Then, at the output of the entire encoder, that is the BCC encoder 112 and a downstream base channel encoder, a common data stream is written in which a block of the at least one base channel follows an earlier block of the at least one base channel, and in which the encoded multi-channel overhead information is also keyed in, for example, by a bit stream multiplexer.

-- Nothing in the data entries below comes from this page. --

/-! ## The step -/

/-- The FCB runs the instruction its request register or its sequencer selects (10_state.md R27, R33), whether the host
has nothing to do or lets it run; a held legal request selects the instruction its word decodes to; an idle FCB without a
request "holds all its state, and sends nothing" (60_exceptions.md R195). (The model's own: the host's queue and its
action `run` are log entry 5's choice, and what selects the next instruction of a machine that fetches none is log entry
12's.) -/
def Obligations.StepRunsTheNextInstruction : Prop :=
  (∀ (s : State) (i : Instr) (w : Word), s.busy = false → s.held = some w → decode s.cfg (.request w) = .ok i →
    s.nextInstr = some i) ∧
  (∀ (s : State) (i : Instr), s.cfg.WF → s.nextInstr = some i →
    (s.host = [] → step s = exec i s) ∧
    (∀ rest, s.host = .run :: rest → step s = exec i { s with host := rest })) ∧
  (∀ s : State, s.cfg.WF → s.host = [] → s.busy = false → s.held = none → step s = .next s)

/-- Placing any well-formed instruction makes the very next step run it (log entry 12). -/
def Obligations.PlacedInstructionRunsNext : Prop :=
  ∀ (s : State) (i : Instr), (s.place i).cfg.WF → i.wf (s.place i).cfg = true →
    step (s.place i) = exec i (s.place i)

/-- 10_state.md R26: `STATUS` field by field, the reserved bits 0, with the code values of R29 (`DIALECT`),
60_exceptions.md R170 (`ERR`), R34 (`FSM`) and R26 (`OUTER`). -/
def Obligations.StatusFields : Prop :=
  ∀ s : State,
    let w := s.readReg .status
    w.getLsbD 0 = s.busy ∧ w.getLsbD 1 = s.done ∧
    w.extractLsb' 2 2 = (match s.dialect with | .none => 0 | .typeA => 1 | .typeB => 2) ∧
    w.extractLsb' 4 4 = (match s.err with
      | .ok => 0 | .unsupportedChip => 1 | .unsupportedRevision => 2 | .secureInitFailed => 3 | .timeout => 4
      | .transportError => 5 | .payloadTooLarge => 6 | .unimplemented => 7 | .outOfRange => 8 | .invalidArgument => 9
      | .notReady => 10 | .illegalOp => 11) ∧
    w.extractLsb' 8 3 = (match s.fsm with
      | .idle => 0 | .ident => 1 | .erasing => 2 | .erasePoll => 3 | .programming => 4 | .programPoll => 5
      | .reading => 6) ∧
    w.extractLsb' 11 2 = (match s.outer with | .none => 0 | .eraseChip => 1 | .writeFlash => 2) ∧
    w.getLsbD 13 = s.cfg.encrypting ∧ w.extractLsb' 14 18 = 0

/-- R23 to R25, R30 to R32, R39: which register each number names and which value a read of each returns (`STATUS`:
`StatusFields`). When no `REQ` write is held, whether the FCB is busy or not, a host write of `ARG0..3` is taken and read
back, a write of a read-only register is ignored, a write of `REQ` is held with its payload, and a read changes nothing of
the FCB. While a `REQ` write is held the host has no step (R33, 93 I9): whatever access comes next, the FCB steps and the
access stays with the host, so that it comes after the acceptance (R212). (The model's own: the host's actions are the
state's queue, log entry 5; a `REQ` write waits in `held`, and every access after it waits for its acceptance, log entry 6;
without a payload its `DATA_IN` is empty, log entry 26.) -/
def Obligations.HostAccesses : Prop :=
  ([HostReg.req, .arg0, .arg1, .arg2, .arg3, .status, .errInfo, .chipId, .res0, .res1].map HostReg.number =
    [0x00, 0x04, 0x08, 0x0C, 0x10, 0x14, 0x18, 0x1C, 0x20, 0x24]) ∧
  (∀ s : State,
    s.readReg .req = s.reqLatch ∧ s.readReg .arg0 = s.arg0 ∧ s.readReg .arg1 = s.arg1 ∧ s.readReg .arg2 = s.arg2 ∧
    s.readReg .arg3 = s.arg3 ∧ s.readReg .errInfo = s.errInfo ∧ s.readReg .chipId = s.chipId ∧
    s.readReg .res0 = s.res0 ∧ s.readReg .res1 = s.res1) ∧
  ∀ (s : State) (r : HostReg) (v : Word) (rest : List HostAction), s.cfg.WF →
    (s.host = .write r v :: rest → r ∈ [HostReg.arg0, .arg1, .arg2, .arg3] → s.held = none →
      ∃ t, step s = .next t ∧ t.readReg r = v ∧ (∀ r', r' ≠ r → t.readReg r' = s.readReg r') ∧
        t = { s with host := rest, arg0 := t.arg0, arg1 := t.arg1, arg2 := t.arg2, arg3 := t.arg3 }) ∧
    (s.host = .write r v :: rest → r ∈ [HostReg.status, .errInfo, .chipId, .res0, .res1] → s.held = none →
      step s = .next { s with host := rest }) ∧
    (∀ data, s.host = .request v data :: rest → s.held = none →
      step s = .next { s with host := rest, held := some v, dataIn := data }) ∧
    (s.host = .write .req v :: rest → s.held = none →
      step s = .next { s with host := rest, held := some v, dataIn := [] }) ∧
    (s.host = .write r v :: rest ∨ (∃ data, s.host = .request v data :: rest) ∨ s.host = .read r :: rest → s.held ≠ none →
      step s = fcbStep s ∧ ∀ t, step s = .next t → t.host = s.host) ∧
    (s.host = .read r :: rest → s.held = none → step s = .next { s with host := rest, readData := s.readReg r })
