/-! ### Cycles and missed polls lower the rank -/

/-- A cycle before the last of its sequence. -/
theorem State.cycleSent_rank_lt {k : CycleKind} (hcfg : s.cfg.WF) (ht : s.todo = .cycle k)
    (hlt : s.seqIdx.toNat < s.sequenceLength k) (hne : s.seqIdx.toNat + 1 ≠ s.sequenceLength k) :
    (s.cycleSent k (s.seqIdx.toNat + 1)).rank < s.rank := by
  have hsix := State.sequenceLength_le_six (k := k) hcfg
  have hidx : (BitVec.ofNat 3 (s.seqIdx.toNat + 1)).toNat = s.seqIdx.toNat + 1 := toNat_ofNat_of_lt (by omega)
  have hlen : { s with seqIdx := BitVec.ofNat 3 (s.seqIdx.toNat + 1) }.sequenceLength k = s.sequenceLength k := by
    cases k <;> rfl
  rw [State.cycleSent_of_not_last hne]
  refine State.SameParts.rank_lt_of_places ⟨rfl, rfl⟩ rfl ?_
  have hnew := State.placesLeft_of_cycle (s := { s with seqIdx := BitVec.ofNat 3 (s.seqIdx.toNat + 1) }) ht
  rw [hlen] at hnew
  rw [hnew, hidx, State.placesLeft_of_cycle ht]
  omega

/-- A poll read that misses within its budget. -/
theorem State.pollMissed_rank_lt (hatt : s.att.toNat < s.aBudget.toNat) (hb : s.pollMissed.busy = true) :
    s.pollMissed.rank < s.rank := by
  obtain ⟨e, -⟩ := State.pollMissed_of_busy hatt hb
  have hlt := s.aBudget.isLt
  have hone : (s.att + 1).toNat = s.att.toNat + 1 := BitVec.toNat_add_of_lt (by simp; omega)
  rw [e]
  refine State.SameParts.rank_lt_of_reads ⟨rfl, rfl⟩ rfl rfl ?_
  simp only [State.readsLeft, hone]
  omega

/-! ### Inside the bodies (R144, R145) -/

theorem State.EraseStage.phase_pos (h : s.EraseStage) : 0 < s.todo.phase := by
  obtain ⟨-, -, ⟨-, ht, -⟩ | ⟨-, ht, -⟩⟩ := h <;> simp [ht, Todo.phase]

theorem State.EraseStage.blocksLeft_eq (h : s.EraseStage) : s.blocksLeft = 2 ^ 32 - s.blkIdx.toNat :=
  if_pos h.fsm_erasing

/-- A step inside `EraseBody` lowers the rank, or ends the block. -/
theorem State.EraseStage.rank_lt_or_blockDone (hcfg : s.cfg.WF) (h : s.EraseStage) (ha : s.Advances t)
    (hb : t.busy = true) : t.rank < s.rank ∨ ∃ q, t = { s with seqIdx := q }.blockDone := by
  have hblocks := h.blocksLeft_eq
  have hcap := capacity_le_of_wf hcfg
  obtain ⟨hlo, hend, ⟨hf, ht, hlt⟩ | ⟨hf, ht, h4, hge, hcur, hatt⟩⟩ := h
  · cases ha with
    | read r ht' => simp [ht] at ht'
    | cycle k ht' hlt' =>
      obtain rfl : k = .erase := by simpa [ht] using ht'.symm
      by_cases hlast : s.seqIdx.toNat + 1 = 6
      swap
      · exact .inl (State.cycleSent_rank_lt hcfg ht hlt hlast)
      have e : s.cycleSent .erase (s.seqIdx.toNat + 1) =
          { s with seqIdx := BitVec.ofNat 3 (s.seqIdx.toNat + 1) }.pollBlockFrom s.locAddr.toNat := if_pos hlast
      rw [e]
      cases hn : nextAligned s.locAddr.toNat s.blockEnd with
      | none => exact .inr ⟨_, State.pollBlockFrom_of_none hn⟩
      | some w =>
        left
        rw [State.pollBlockFrom_of_some (s := { s with seqIdx := BitVec.ofNat 3 (s.seqIdx.toNat + 1) }) hn]
        exact State.SameParts.rank_lt_of_phase ⟨hblocks.symm, rfl⟩ (by simp [ht, Todo.phase])
  · cases ha with
    | cycle k ht' _ => simp [ht] at ht'
    | read r _ =>
      by_cases hr : ReadsErased s.cfg r
      swap
      · rw [State.readDone_of_not_erased hf hr] at hb ⊢
        exact .inl (State.pollMissed_rank_lt hatt hb)
      rw [State.readDone_of_erased hf hr]
      cases hn : nextAligned (s.cur.toNat + 1) s.blockEnd with
      | none => exact .inr ⟨s.seqIdx, State.pollBlockFrom_of_none hn⟩
      | some w =>
        left
        obtain ⟨-, hlow, -, hhigh⟩ := nextAligned_eq_some_iff.mp hn
        have hw : (BitVec.ofNat 32 w).toNat = w := toNat_ofNat_of_lt (by omega)
        rw [State.pollBlockFrom_of_polling hf hn]
        refine State.SameParts.rank_lt_of_places ⟨rfl, rfl⟩ (by simp only [ht]) ?_
        have hnew : { s with att := 0, cur := BitVec.ofNat 32 w, todo := .read }.placesLeft = s.blockEnd - w :=
          congrArg (s.blockEnd - ·) hw
        have hold : s.placesLeft = s.blockEnd - s.cur.toNat := by simp only [State.placesLeft, ht]
        omega
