theorem witness_CgenCompletesOnlyOnATree :
    twoLeaves.faulted = false ∧ (∃ t, exec (.cgen 0#32) twoLeaves = .next t ∧ t.faulted = false) ∧
    ∃ t, exec (.cgen 0#32) (loneLeaf 9#32) = .next t ∧ t.faulted = false := ⟨rfl, ⟨_, rfl, rfl⟩, _, rfl, rfl⟩

theorem witness_DeepTreesExceedTheCodeLength :
    (chainState 33).faulted = false ∧ holdsTree (chainState 33) 0 (chain 33 100) ∧ treeDepth (chain 33 100) = 33 ∧
    (treeSyms (chain 33 100)).Nodup ∧ (treeSyms (chain 33 100)).length ≤ (chainState 33).params.ctEntries.toNat :=
  ⟨rfl, chain_holds (by decide), by decide, by decide, by decide⟩

/-- H22: three leaves and two entries. -/
theorem witness_TooManyLeavesExceedTheTable :
    ∃ s : State, s.faulted = false ∧ holdsTree s 0 (.node (.leaf 1#32) (.node (.leaf 2#32) (.leaf 3#32))) ∧
      treeDepth (.node (.leaf 1#32) (.node (.leaf 2#32) (.leaf 3#32))) ≤ 32 ∧
      (treeSyms (.node (.leaf 1#32) (.node (.leaf 2#32) (.leaf 3#32)))).Nodup ∧
      s.params.ctEntries.toNat + 1 = (treeSyms (.node (.leaf 1#32) (.node (.leaf 2#32) (.leaf 3#32)))).length :=
  ⟨{ State.reset with
      tree := [(0, .internal 1#16 2#16), (1, .leaf 1#32), (2, .internal 3#16 4#16), (3, .leaf 2#32), (4, .leaf 3#32)]
      params := ⟨4096#32, 2#32, 7#32, 0x26901D7D#32⟩ },
    rfl, ⟨1#16, 2#16, rfl, rfl, 3#16, 4#16, rfl, rfl, rfl⟩, by decide, by decide, rfl⟩

/-- H6 and S12: past a leaf to an invalid right child, with just the room for what is passed; a leaf of a symbol passed below
the root; an invalid child where the bits lead, the last of them just before `RLIM`; a root that is its own child. -/
theorem witness_BadTreesFaultByTheirCause :
    (∃ s : State, s.faulted = false ∧ leadsTo s (.right (.leaf 5#32) .here) 0 2 ∧ nodeAt s 2 = none ∧
      wayDepth (.right (.leaf 5#32) .here) ≤ 32 ∧ (waySyms (.right (.leaf 5#32) .here)).Nodup ∧
      (waySyms (.right (.leaf 5#32) .here)).length = s.params.ctEntries.toNat ∧
      s.wptr.toNat + (wayBits (.right (.leaf 5#32) .here)).length = 8 * s.params.bufBytes.toNat) ∧
    (∃ s : State, s.faulted = false ∧ leadsTo s (.right (.leaf 5#32) (.left .here)) 0 3 ∧ nodeAt s 3 = some (.leaf 5#32) ∧
      5#32 ∈ waySyms (.right (.leaf 5#32) (.left .here)) ∧ wayDepth (.right (.leaf 5#32) (.left .here)) ≤ 32 ∧
      (waySyms (.right (.leaf 5#32) (.left .here))).Nodup ∧
      (waySyms (.right (.leaf 5#32) (.left .here))).length ≤ s.params.ctEntries.toNat) ∧
    (∃ s : State, s.faulted = false ∧ (∀ k (h : k < [true].length), bitAt s.buf (s.rptr.toNat + k) = [true][k]) ∧
      s.rptr.toNat + [true].length = s.rlim.toNat ∧ descendsTo s [true] 0 600 ∧ nodeAt s 600 = none) ∧
    ∃ s : State, s.faulted = false ∧ nodeAt s 0 = some (.internal 0#16 0#16) := by
  refine ⟨⟨{ State.reset with
      tree := [(0, .internal 1#16 2#16), (1, .leaf 5#32)], wptr := 32734#32
      params := { Config.Params.default with ctEntries := 1#32 } },
      rfl, ⟨1#16, 2#16, rfl, rfl, rfl⟩, rfl, by decide, by decide, by decide, by decide⟩,
    ⟨{ State.reset with tree := [(0, .internal 1#16 2#16), (1, .leaf 5#32), (2, .internal 3#16 4#16), (3, .leaf 5#32)] },
      rfl, ⟨1#16, 2#16, rfl, rfl, 3#16, 4#16, rfl, rfl⟩, rfl, by decide, by decide, by decide, by decide⟩,
    ⟨{ State.reset with tree := [(0, .internal 1#16 600#16)], buf := [(0, 1#8)], rlim := 1#32 },
      rfl, ?_, rfl, ⟨1#16, 600#16, rfl, rfl⟩, rfl⟩,
    { State.reset with tree := [(0, .internal 0#16 0#16)] }, rfl, rfl⟩
  intro k h
  have : k = 0 := by simp at h; exact h
  subst this; rfl

theorem witness_EncAppendsTheCodeword :
    (∃ s : State, s.Inv ∧ s.faulted = false ∧ cellAt s.ct 0 = some ⟨7#32, 1#6, 0#32⟩ ∧
      (⟨7#32, 1#6, 0#32⟩ : CtEntry).sym = s.sym ∧ s.wptr.toNat + 1 = 8 * s.params.bufBytes.toNat) ∧
    (∃ s : State, s.Inv ∧ s.faulted = false ∧ cellAt s.ct 0 = some ⟨7#32, 1#6, 0#32⟩ ∧
      (⟨7#32, 1#6, 0#32⟩ : CtEntry).sym = s.sym ∧ s.wptr.toNat = 8 * s.params.bufBytes.toNat) ∧
    (∃ s : State, s.Inv ∧ s.faulted = false ∧ s.ctn ≠ 0#32 ∧ ∀ i e, cellAt s.ct i = some e → e.sym ≠ s.sym) ∧
    State.reset.Inv ∧ State.reset.ctn = 0#32 := by
  refine ⟨⟨{ busy with wptr := 32767#32 }, by constructor <;> decide, rfl, rfl, rfl, rfl⟩,
    ⟨{ busy with wptr := 32768#32 }, by constructor <;> decide, rfl, rfl, rfl, rfl⟩,
    ⟨{ busy with sym := 1#32 }, by constructor <;> decide, rfl, by decide, ?_⟩, reset_inv, rfl⟩
  intro i e h
  have := mem_of_cellAt h
  simp [busy] at this
  rcases this with ⟨-, rfl⟩ | ⟨-, rfl⟩ <;> simp

theorem witness_DecFollowsThePath :
    (∃ s : State, s.faulted = false ∧ holdsTree s 0 (.node (.leaf 7#32) (.leaf 0xFFFFFFF9#32)) ∧
      (0xFFFFFFF9#32, [true]) ∈ codesFrom [] (.node (.leaf 7#32) (.leaf 0xFFFFFFF9#32)) ∧
      (∀ k (h : k < [true].length), bitAt s.buf (s.rptr.toNat + k) = [true][k]) ∧
      s.rptr.toNat + [true].length = s.rlim.toNat) ∧
    ∃ s : State, s.faulted = false ∧ holdsTree s 0 (.leaf 9#32) ∧ s.rptr.toNat + 1 = s.rlim.toNat := by
  refine ⟨⟨{ twoLeaves with buf := [(0, 1#8)], rlim := 1#32 }, rfl, ⟨1#16, 2#16, rfl, rfl, rfl⟩, by decide, ?_, rfl⟩,
    { loneLeaf 9#32 with rlim := 1#32 }, rfl, rfl, rfl⟩
  intro k h
  have : k = 0 := by simp at h; exact h
  subst this; rfl

/-- The stream ends after one bit, at an internal node. -/
theorem witness_DecFaultsInsideACodeword :
    ∃ s : State, s.faulted = false ∧ (∀ k (h : k < [true].length), bitAt s.buf (s.rptr.toNat + k) = [true][k]) ∧
      s.rptr.toNat + [true].length = s.rlim.toNat ∧ descendsTo s [true] 0 2 ∧ nodeAt s 2 = some (.internal 3#16 4#16) := by
  refine ⟨{ State.reset with
    tree := [(0, .internal 1#16 2#16), (1, .leaf 5#32), (2, .internal 3#16 4#16)], buf := [(0, 1#8)], rlim := 1#32 },
    rfl, ?_, rfl, ⟨1#16, 2#16, rfl, rfl⟩, rfl⟩
  intro k h
  have : k = 0 := by simp at h; exact h
  subst this; rfl

theorem witness_EmptyTreeAndStreamEndFault :
    State.reset.faulted = false ∧ nodeAt State.reset 0 = none ∧ State.reset.rlim.toNat ≤ State.reset.rptr.toNat ∧
    1 ≤ (1#8 : Byte).toNat ∧ twoLeaves.rlim.toNat ≤ twoLeaves.rptr.toNat ∧ nodeAt twoLeaves 0 ≠ none := by decide

theorem witness_GeneratedTableIsPrefixFree :
    twoLeaves.faulted = false ∧ nodeAt twoLeaves 0 = some (.internal 1#16 2#16) ∧
    ∃ t, exec (.cgen 0#32) twoLeaves = .next t ∧ t.faulted = false ∧
      cellAt t.ct 0 = some ⟨7#32, 1#6, 0#32⟩ ∧ cellAt t.ct 1 = some ⟨0xFFFFFFF9#32, 1#6, 1#32⟩ :=
  ⟨rfl, rfl, _, rfl, rfl, rfl, rfl⟩

theorem witness_DecInvertsEnc :
    twoLeaves.Inv ∧ twoLeaves.faulted = false ∧
    ∃ s u, exec (.cgen 0#32) twoLeaves = .next s ∧ s.faulted = false ∧
      runs ([7#32, 0xFFFFFFF9#32].flatMap (fun y => [.setsym y, .enc 0#32])) s u :=
  ⟨twoLeaves_inv, rfl, _, _, rfl, rfl, _, rfl, rfl, _, rfl, rfl, _, rfl, rfl, _, rfl, rfl, rfl⟩

/-! #### Serializer -/

/-- S2 and S11: the form fits exactly, or is one bit too long. -/
theorem witness_TserWritesTheSerializedTree :
    (∃ s : State, s.faulted = false ∧ holdsTree s 0 (.leaf 0xFFFFFFFE#32) ∧
      s.wptr.toNat + (treeBits (.leaf 0xFFFFFFFE#32)).length = 8 * s.params.bufBytes.toNat) ∧
    ∃ s : State, s.faulted = false ∧ holdsTree s 0 (.leaf 0#32) ∧ s.wptr.toNat ≤ 8 * s.params.bufBytes.toNat ∧
      8 * s.params.bufBytes.toNat + 1 = s.wptr.toNat + (treeBits (.leaf 0#32)).length :=
  ⟨⟨{ loneLeaf 0xFFFFFFFE#32 with params := { Config.Params.default with bufBytes := 5#32 }, wptr := 7#32 }, rfl, rfl,
      by decide⟩,
    { loneLeaf 0#32 with params := { Config.Params.default with bufBytes := 4#32 } }, rfl, rfl, by decide, by decide⟩

/-- A serialized leaf that ends at `RLIM`, in a `TREE` of one node. -/
theorem witness_TdesReadsASerializedTree :
    ∃ s : State, s.faulted = false ∧
      (∀ k (h : k < (treeBits (.leaf 2#32)).length), bitAt s.buf (s.rptr.toNat + k) = (treeBits (.leaf 2#32))[k]) ∧
      s.rptr.toNat + (treeBits (.leaf 2#32)).length = s.rlim.toNat ∧
      treeSize (.leaf 2#32) = s.params.treeNodes.toNat := by
  refine ⟨{ State.reset with
    buf := bytes [5#8, 0#8, 0#8, 0#8, 0#8], rlim := 33#32, params := { Config.Params.default with treeNodes := 1#32 } },
    rfl, ?_, by decide, by decide⟩
  decide
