-- ==== Sys2Proof/Machine/TypeR.lean ====
section
/-! DEFINITION. The Type R instructions ADD, AND, SUB, SLT (40_type_r_alu.md). Both sources are read before the
destination is written (R100). -/

namespace Sys2Proof.Machine

/-- ADD: the sum modulo `2^16` (R101). -/
def execAdd (rd rs1 rs2 : Reg) (s : State) : Result :=
  .next (s.finishWith rd (s.readReg rs1 + s.readReg rs2))

/-- AND: bitwise (R102). -/
def execAnd (rd rs1 rs2 : Reg) (s : State) : Result :=
  .next (s.finishWith rd (s.readReg rs1 &&& s.readReg rs2))

/-- SUB: first source minus second source, modulo `2^16` (R103). -/
def execSub (rd rs1 rs2 : Reg) (s : State) : Result :=
  .next (s.finishWith rd (s.readReg rs1 - s.readReg rs2))

/-- SLT: 1 if the first source is less than the second, else 0 (R104). -/
def execSlt (rd rs1 rs2 : Reg) (s : State) : Result :=
  .next (s.finishWith rd (if lessThan s.cfg (s.readReg rs1) (s.readReg rs2) then 0x0001#16 else 0x0000#16))

end Sys2Proof.Machine
end

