-- ==== Sys2Proof/Machine/TypeR1.lean ====
section
/-! DEFINITION. The Type R1 instructions NOT, SR (41_type_r1_unary.md). -/

namespace Sys2Proof.Machine

/-- The result of SR: one position to the right, filled by `SR_FILL` (R112, decision D4). -/
def shiftRightOne (cfg : Config) (a : Word) : Word :=
  match cfg.srFill with
  | .zero => a >>> 1
  | .sign => a.sshiftRight 1

/-- NOT: the one's complement (R111). -/
def execNot (rd rs : Reg) (s : State) : Result :=
  .next (s.finishWith rd (~~~ (s.readReg rs)))

/-- SR: shift right by one (R112). -/
def execSr (rd rs : Reg) (s : State) : Result :=
  .next (s.finishWith rd (shiftRightOne s.cfg (s.readReg rs)))

end Sys2Proof.Machine
end

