-- ==== Sys2Proof/Certificates/Slice0/Obligations.lean ====
section
/-! DEFINITION. The statements for the provers. Each docstring names the rule or the section of spec/ the statement comes
from. Where a clause rests on a decision of 92_eei_decisions.md, which the spec marks as its own choice, the docstring names
the decision and the assumption-log entry, and OBLIGATIONS.json lists the statement as derived. `PcNext`, and `WritesOnly`
with it, say that `pc` wraps modulo `2^16`, which is decision D6 (log 6); a result in terms of the state before the
instruction, also where a destination is a source, is decision D13 (log 15). -/

open Sys2Proof Sys2Proof.Machine

/-! ### Type R and Type R1 -/

/-- ADD (40_type_r_alu.md, ADD). That the sum and `pc` wrap are the spec's decisions D5 and D6 (log 6). -/
def Obligations.AddWritesSumModulo : Prop :=
  ∀ (rd rs1 rs2 : Reg) (s : State), ∃ t, exec (.add rd rs1 rs2) s = .next t ∧
    (t.readReg rd).toNat = ((s.readReg rs1).toNat + (s.readReg rs2).toNat) % 65536 ∧ WritesOnly rd s t

/-- AND (40_type_r_alu.md, AND): its word, and every bit of its result. That `pc` wraps is the spec's decision D6 (log 6). -/
def Obligations.AndWritesBitwiseAnd : Prop :=
  (∀ (cfg : Config) (rd rs1 rs2 : Reg),
    decode cfg (wordOf5 1 (regNumber rs1) (regNumber rs2) (regNumber rd) 0) = .ok (.and rd rs1 rs2)) ∧
  ∀ (rd rs1 rs2 : Reg) (s : State), ∃ t, exec (.and rd rs1 rs2) s = .next t ∧
    (∀ k, k < 16 → ((t.readReg rd).getLsbD k = true ↔
      (s.readReg rs1).getLsbD k = true ∧ (s.readReg rs2).getLsbD k = true)) ∧
    WritesOnly rd s t

/-- SUB (40_type_r_alu.md, SUB): first source minus second. That it and `pc` wrap are the spec's
decisions D5 and D6 (log 6). -/
def Obligations.SubWritesDifferenceModulo : Prop :=
  ∀ (rd rs1 rs2 : Reg) (s : State), ∃ t, exec (.sub rd rs1 rs2) s = .next t ∧
    ((t.readReg rd).toNat : Int) = (((s.readReg rs1).toNat : Int) - (s.readReg rs2).toNat) % 65536 ∧ WritesOnly rd s t

/-- SLT (40_type_r_alu.md, SLT), under both values of `SLT_SIGNED`, decision D3 (log 4); that `pc` wraps is D6 (log 6). -/
def Obligations.SltWritesComparison : Prop :=
  ∀ (rd rs1 rs2 : Reg) (s : State), ∃ t, exec (.slt rd rs1 rs2) s = .next t ∧ WritesOnly rd s t ∧
    (s.cfg.sltSigned = true →
      (t.readReg rd).toNat = if (s.readReg rs1).toInt < (s.readReg rs2).toInt then 1 else 0) ∧
    (s.cfg.sltSigned = false →
      (t.readReg rd).toNat = if (s.readReg rs1).toNat < (s.readReg rs2).toNat then 1 else 0)

/-- The two readings of SLT differ exactly when bits 15 differ (40_type_r_alu.md, SLT, Signedness; decision D3, log 4). -/
def Obligations.SltReadingsDifferOnSignBits : Prop :=
  ∀ (c d : Config) (a b : Word), c.sltSigned = true → d.sltSigned = false →
    (lessThan c a b ≠ lessThan d a b ↔ a.getLsbD 15 ≠ b.getLsbD 15)

/-- NOT (41_type_r1_unary.md, NOT): its word, every bit of its result, and the result as a number. That `pc` wraps is the
spec's decision D6 (log 6). -/
def Obligations.NotWritesOnesComplement : Prop :=
  (∀ (cfg : Config) (rd rs : Reg),
    decode cfg (wordOf5 4 (regNumber rs) 0 (regNumber rd) 0) = .ok (.not rd rs)) ∧
  ∀ (rd rs : Reg) (s : State), ∃ t, exec (.not rd rs) s = .next t ∧
    (∀ k, k < 16 → ((t.readReg rd).getLsbD k = true ↔ (s.readReg rs).getLsbD k = false)) ∧
    (t.readReg rd).toNat = 65535 - (s.readReg rs).toNat ∧ WritesOnly rd s t

/-- SR (41_type_r1_unary.md, SR), under both values of `SR_FILL`: the amount is the source's presumption, the fill is the
spec's decision D4 (log 5), and the wrap of `pc` D6 (log 6). -/
def Obligations.SrHalvesItsOperand : Prop :=
  ∀ (rd rs : Reg) (s : State), ∃ t, exec (.sr rd rs) s = .next t ∧ WritesOnly rd s t ∧
    (s.cfg.srFill = .zero → (t.readReg rd).toNat = (s.readReg rs).toNat / 2) ∧
    (s.cfg.srFill = .sign → (t.readReg rd).toInt = (s.readReg rs).toInt.fdiv 2)

/-- The Type R step (40_type_r_alu.md section 1): the result is a function of the two stored sources alone, whatever bits
5:0 hold. That unchecked unused bits are ignored is the spec's decision D7 (log 7), that sources are read before the write
D13 (log 15), and that `pc` wraps D6 (log 6). -/
def Obligations.TypeRStepShape : Prop :=
  ∀ op : OpR, ∃ f : Config → Word → Word → Word, ∀ (rd rs1 rs2 : Reg) (low : Nat) (s : State),
    low < 64 → s.halted = false → (s.cfg.strictUnused = false ∨ low = 0) →
    s.ifetch s.pc = some (wordOf5 (codeR op) (regNumber rs1) (regNumber rs2) (regNumber rd) low) →
    ∃ t, step s = .next t ∧ t.readReg rd = f s.cfg (s.readReg rs1) (s.readReg rs2) ∧ WritesOnly rd s t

Keying takes place in such a way that the data stream consists of basic channel data
and multichannel overhead information always one block of basic channel data
includes and associated with this block a block of multi-channel overhead data
which then is e.g. form a common transmission frame. This transmission frame
is then over a transmission path
sent to a decoder.
The decoder again includes a data stream demultiplexer on the input side to split a frame of the data stream into a block of basic channel data and a block of associated multichannel overhead information. Then, the block of basic data is decoded by, for example, an MP3 decoder or an AAC decoder. This block of decoded base data is then sent to the BCC decoder along with the block of optionally also decoded multichannel overhead information 120 fed.
In order to
is due to the common transmission
of basic channel data and additional information the time allocation
additional information about the basic channel data is automatically set
and by a decoder that works in frame, without further ado
restore. The decoder is thus due to the common transmission of the
both types of data in a single data stream so to speak automatically
the additional information associated with a block of basic channel data, thus
a multi-channel reconstruction with high quality is possible. So it will not be
Problem arise that the multi-channel additional information a
have temporal offset to the base channel data. Would, however
such an offset would be significant
Lower quality of the multi-channel reconstruction lead, since
then a block of base channel data along with multichannel overhead data
although this multi-channel overhead does not work
belong to the block of basic data,
but e.g. to an earlier or
such a scenario in which the allocation between multi-channel additional data
and basic channel data is no longer given, will occur when
no common data stream is written, but if its own
Data stream with the basic channel data exists and another one
separate data stream with the multi-channel additional information available
is. Such a situation may, for example, be a sequential one
working transmission system
arise, such as radio or the Internet. Here is
the one to be transmitted
Audio program in basic audio data (mono or stereo demix audio signal)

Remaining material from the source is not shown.